Your problem may be related to adhoc which I have not done before.  Good luck.

----------

## eltech

take a look at my problem.. see if it helps.. if i would have just stopped eth0, i would have been up an running way earlier..

https://forums.gentoo.org/viewtopic-t-387308-highlight-.html

----------

## -fenice-

I tried to remove wep encryption and to disable other interfaces (althrough I plan to set a bridge between my interfaces later) : what was your eth0 anyway? I do have 3 interfaces : 0-firewire, 1-Lan, 2-wifi... I tried to use access-point mode instead of adhoc, but it's no use...

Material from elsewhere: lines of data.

-- ==== Sys2Proof/Laws/PerInstr.lean ====
section
/-! SUPPORT. For every instruction: where it encodes to a window access, that word is held by a row of the opcode table that bears its
mnemonic (30_encoding R53, R59). -/

namespace Sys2Proof.Laws.TableRow

def Statement (i : Instr) : Prop :=
  ∀ k w, i.wf = true → encode k i = .access w → ∃ r ∈ hostRows, r.mnemonic = i.mnemonic ∧ r.holds w = true

/-- An instruction that encodes to no window access. -/
theorem of_code {i : Instr} (h : ∀ k w, encode k i ≠ .access w) : Statement i :=
  fun k w _ he => absurd he (h k w)

/-- The direction and the offset of an access. -/
def head (dir k : Nat) : BitVec 9 := BitVec.ofNat 9 (dir * 256 + 4 * k)

theorem accessWord_eq (dir : Nat) (hd : dir < 2) (k : BitVec 6) (d : Word) : accessWord dir k.toNat d.toNat = head dir k.toNat ++ d := by
  apply BitVec.eq_of_toNat_eq
  have hk := k.isLt
  have hdl := d.isLt
  rw [accessWord_toNat hd hk hdl, BitVec.toNat_append, head, BitVec.toNat_ofNat, Nat.mod_eq_of_lt (by omega),
    ← Nat.shiftLeft_add_eq_or_of_lt hdl, Nat.shiftLeft_eq]
  omega

/-- A row holds an access where its upper nine bits hold the direction and the offset and its data bits hold the data. -/
theorem holds_accessWord {m : String} {mask value : AccessWord} {dir : Nat} (hd : dir < 2) (k : BitVec 6) (d : Word)
    (mh vh : BitVec 9) (md vd : Word) (hm : mask = mh ++ md) (hv : value = vh ++ vd) (hh : head dir k.toNat &&& mh = vh)
    (hdata : d &&& md = vd) : TableRow.holds ⟨m, mask, value⟩ (accessWord dir k.toNat d.toNat) = true := by
  rw [TableRow.holds, accessWord_eq dir hd, hm, hv, BitVec.and_append, hh, hdata, beq_self_eq_true]

/-- The row of a read whose mask covers the direction and the offset. -/
theorem of_read {i : Instr} (k : BitVec 6) (he : ∀ c, encode c i = .access (encodeRead k))
    (hr : ⟨i.mnemonic, 0x1FF00000000#41, head 0 k.toNat ++ (0 : Word)⟩ ∈ hostRows) : Statement i := by
  intro c w _ h
  rw [he c] at h
  cases h
  exact ⟨_, hr, rfl, holds_accessWord (by omega) k 0 0x1FF#9 _ 0 0 rfl rfl
    (by rw [show (0x1FF#9) = BitVec.allOnes 9 from rfl, BitVec.and_allOnes]) rfl⟩

/-- The row of a write whose mask covers the direction and the offset. -/
theorem of_write {i : Instr} (k : BitVec 6) (d : Word) (he : ∀ c, encode c i = .access (encodeWrite k d))
    (hr : ⟨i.mnemonic, 0x1FF00000000#41, head 1 k.toNat ++ (0 : Word)⟩ ∈ hostRows) : Statement i := by
  intro c w _ h
  rw [he c] at h
  cases h
  exact ⟨_, hr, rfl, holds_accessWord (by omega) k d 0x1FF#9 _ 0 0 rfl rfl
    (by rw [show (0x1FF#9) = BitVec.allOnes 9 from rfl, BitVec.and_allOnes]) (BitVec.and_zero)⟩

/-- The row of a write to CTRL, by its data bit 0. -/
theorem of_ctrl {i : Instr} (d b : Word) (hb : d &&& 1 = b) (he : ∀ c, encode c i = .access (encodeWrite 0 d))
    (hr : ⟨i.mnemonic, 0x1FF00000001#41, head 1 0 ++ b⟩ ∈ hostRows) : Statement i := by
  intro c w _ h
  rw [← Encoded.access.inj ((he c).symm.trans h)]
  refine ⟨_, hr, rfl, holds_accessWord (by omega) 0 d 0x1FF#9 (head 1 0) 1 b (by decide) rfl ?_ hb⟩
  decide

/-- The three ranges of the reserved offsets (30_encoding R53). -/
theorem head_reserved (dir : Nat) (hd : dir < 2) : ∀ k : BitVec 6, reservedIndex k = true →
    head dir k.toNat &&& 0x1F3#9 = head dir 12 ∨ head dir k.toNat &&& 0x1C3#9 = head dir 16 ∨
      head dir k.toNat &&& 0x183#9 = head dir 32 := by
  interval_cases dir <;> decide

theorem clear : Statement (.clear) := of_code fun _ _ h => nomatch h

theorem endCode : Statement (.endCode) := of_code fun _ _ h => nomatch h

theorem invalid (c : Code) : Statement (.invalid c) := of_code fun _ _ h => nomatch h

theorem literal (c : Code) : Statement (.literal c) := of_code fun _ _ h => nomatch h

theorem kwkwk (c : Code) : Statement (.kwkwk c) := of_code fun _ _ h => nomatch h

theorem known (c : Code) : Statement (.known c) := of_code fun _ _ h => nomatch h

theorem exhaust : Statement (.exhaust) := of_code fun _ _ h => nomatch h

theorem start (r : BitVec 31) : Statement (.start r) := by
  refine of_ctrl _ 1 ?_ (fun _ => rfl) (by simp only [Instr.mnemonic]; decide)
  apply BitVec.eq_of_toNat_eq
  rw [BitVec.toNat_and, BitVec.toNat_ofNat, show (1 : Word).toNat = 1 from rfl, Nat.and_one_is_mod]
  omega

theorem ctrlNop (r : BitVec 31) : Statement (.ctrlNop r) := by
  refine of_ctrl _ 0 ?_ (fun _ => rfl) (by simp only [Instr.mnemonic]; decide)
  apply BitVec.eq_of_toNat_eq
  rw [BitVec.toNat_and, BitVec.toNat_ofNat, show (1 : Word).toNat = 1 from rfl, Nat.and_one_is_mod,
    show (0 : Word).toNat = 0 from rfl]
  omega

theorem readCtrl : Statement (.readCtrl) := of_read 0 (fun _ => rfl) (by decide)

theorem readStatus : Statement (.readStatus) := of_read 1 (fun _ => rfl) (by decide)

theorem writeIw (d : Word) : Statement (.writeIw d) := of_write 2 d (fun _ => rfl) (by simp only [Instr.mnemonic]; decide)

theorem writeInLen (d : Word) : Statement (.writeInLen d) := of_write 3 d (fun _ => rfl) (by simp only [Instr.mnemonic]; decide)

theorem writeExpLen (d : Word) : Statement (.writeExpLen d) := of_write 4 d (fun _ => rfl) (by simp only [Instr.mnemonic]; decide)

theorem readIw : Statement (.readIw) := of_read 2 (fun _ => rfl) (by decide)

theorem readInLen : Statement (.readInLen) := of_read 3 (fun _ => rfl) (by decide)

theorem readExpLen : Statement (.readExpLen) := of_read 4 (fun _ => rfl) (by decide)

theorem readOutCount : Statement (.readOutCount) := of_read 5 (fun _ => rfl) (by decide)

theorem readErrByte : Statement (.readErrByte) := of_read 6 (fun _ => rfl) (by decide)

theorem readNext : Statement (.readNext) := of_read 7 (fun _ => rfl) (by decide)

theorem readPrev : Statement (.readPrev) := of_read 8 (fun _ => rfl) (by decide)

theorem readCodeCount : Statement (.readCodeCount) := of_read 9 (fun _ => rfl) (by decide)

theorem readBitposByte : Statement (.readBitposByte) := of_read 10 (fun _ => rfl) (by decide)

theorem readBitposBit : Statement (.readBitposBit) := of_read 11 (fun _ => rfl) (by decide)

theorem writeRo (q : RoReg) (d : Word) : Statement (.writeRo q d) := by
  cases q <;> exact of_write _ d (fun _ => rfl) (by simp only [Instr.mnemonic]; decide)

theorem readRsvd (k : BitVec 6) : Statement (.readRsvd k) := by
  intro c w hk h
  cases h
  rcases head_reserved 0 (by omega) k hk with h | h | h
  · exact ⟨⟨"READ_RSVD", 0x1F300000000#41, 0x03000000000#41⟩, by decide, rfl,
      holds_accessWord (by omega) k 0 0x1F3#9 _ 0 0 rfl rfl h rfl⟩
  · exact ⟨⟨"READ_RSVD", 0x1C300000000#41, 0x04000000000#41⟩, by decide, rfl,
      holds_accessWord (by omega) k 0 0x1C3#9 _ 0 0 rfl rfl h rfl⟩
  · exact ⟨⟨"READ_RSVD", 0x18300000000#41, 0x08000000000#41⟩, by decide, rfl,
      holds_accessWord (by omega) k 0 0x183#9 _ 0 0 rfl rfl h rfl⟩

theorem writeRsvd (k : BitVec 6) (d : Word) : Statement (.writeRsvd k d) := by
  intro c w hk h
  cases h
  rcases head_reserved 1 (by omega) k hk with h | h | h
  · exact ⟨⟨"WRITE_RSVD", 0x1F300000000#41, 0x13000000000#41⟩, by decide, rfl,
      holds_accessWord (by omega) k d 0x1F3#9 _ 0 0 rfl rfl h BitVec.and_zero⟩
  · exact ⟨⟨"WRITE_RSVD", 0x1C300000000#41, 0x14000000000#41⟩, by decide, rfl,
      holds_accessWord (by omega) k d 0x1C3#9 _ 0 0 rfl rfl h BitVec.and_zero⟩
  · exact ⟨⟨"WRITE_RSVD", 0x18300000000#41, 0x18000000000#41⟩, by decide, rfl,
      holds_accessWord (by omega) k d 0x183#9 _ 0 0 rfl rfl h BitVec.and_zero⟩

end Sys2Proof.Laws.TableRow
end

But I noticed that even if I loaded the support for my laptop acpi's (it's an Asus), the wifi switch is always off... I don't know if it was supposed to work from the start, but it seems there is an entry for this one in my /proc/acpi/asus...

----------

## -fenice-

I tried to remove the asus_acpi module from my /etc/modules.autoload/kernel-2.6... but no changes... I begin to wonder if it is possible to make this card work at all...

----------

## -fenice-

No advice at all?

----------

## M@rijn

The problem is udevmonitor i think, in portage this isn't compiled, so you have to compile udev by hand with udevmonitor. I have the same problem but don't know how to fix it  :Smile: 

----------

## M@rijn

Emerge udev-071 fixes the problem

----------

## -fenice-

It didn't resolve the problem, but I tried to use wireless-tools instead of wpa_supplicant and it seems to work... I haven't yet tested with another computer, but the eth interface launches at least... I hope that future versions will work better for me...

----------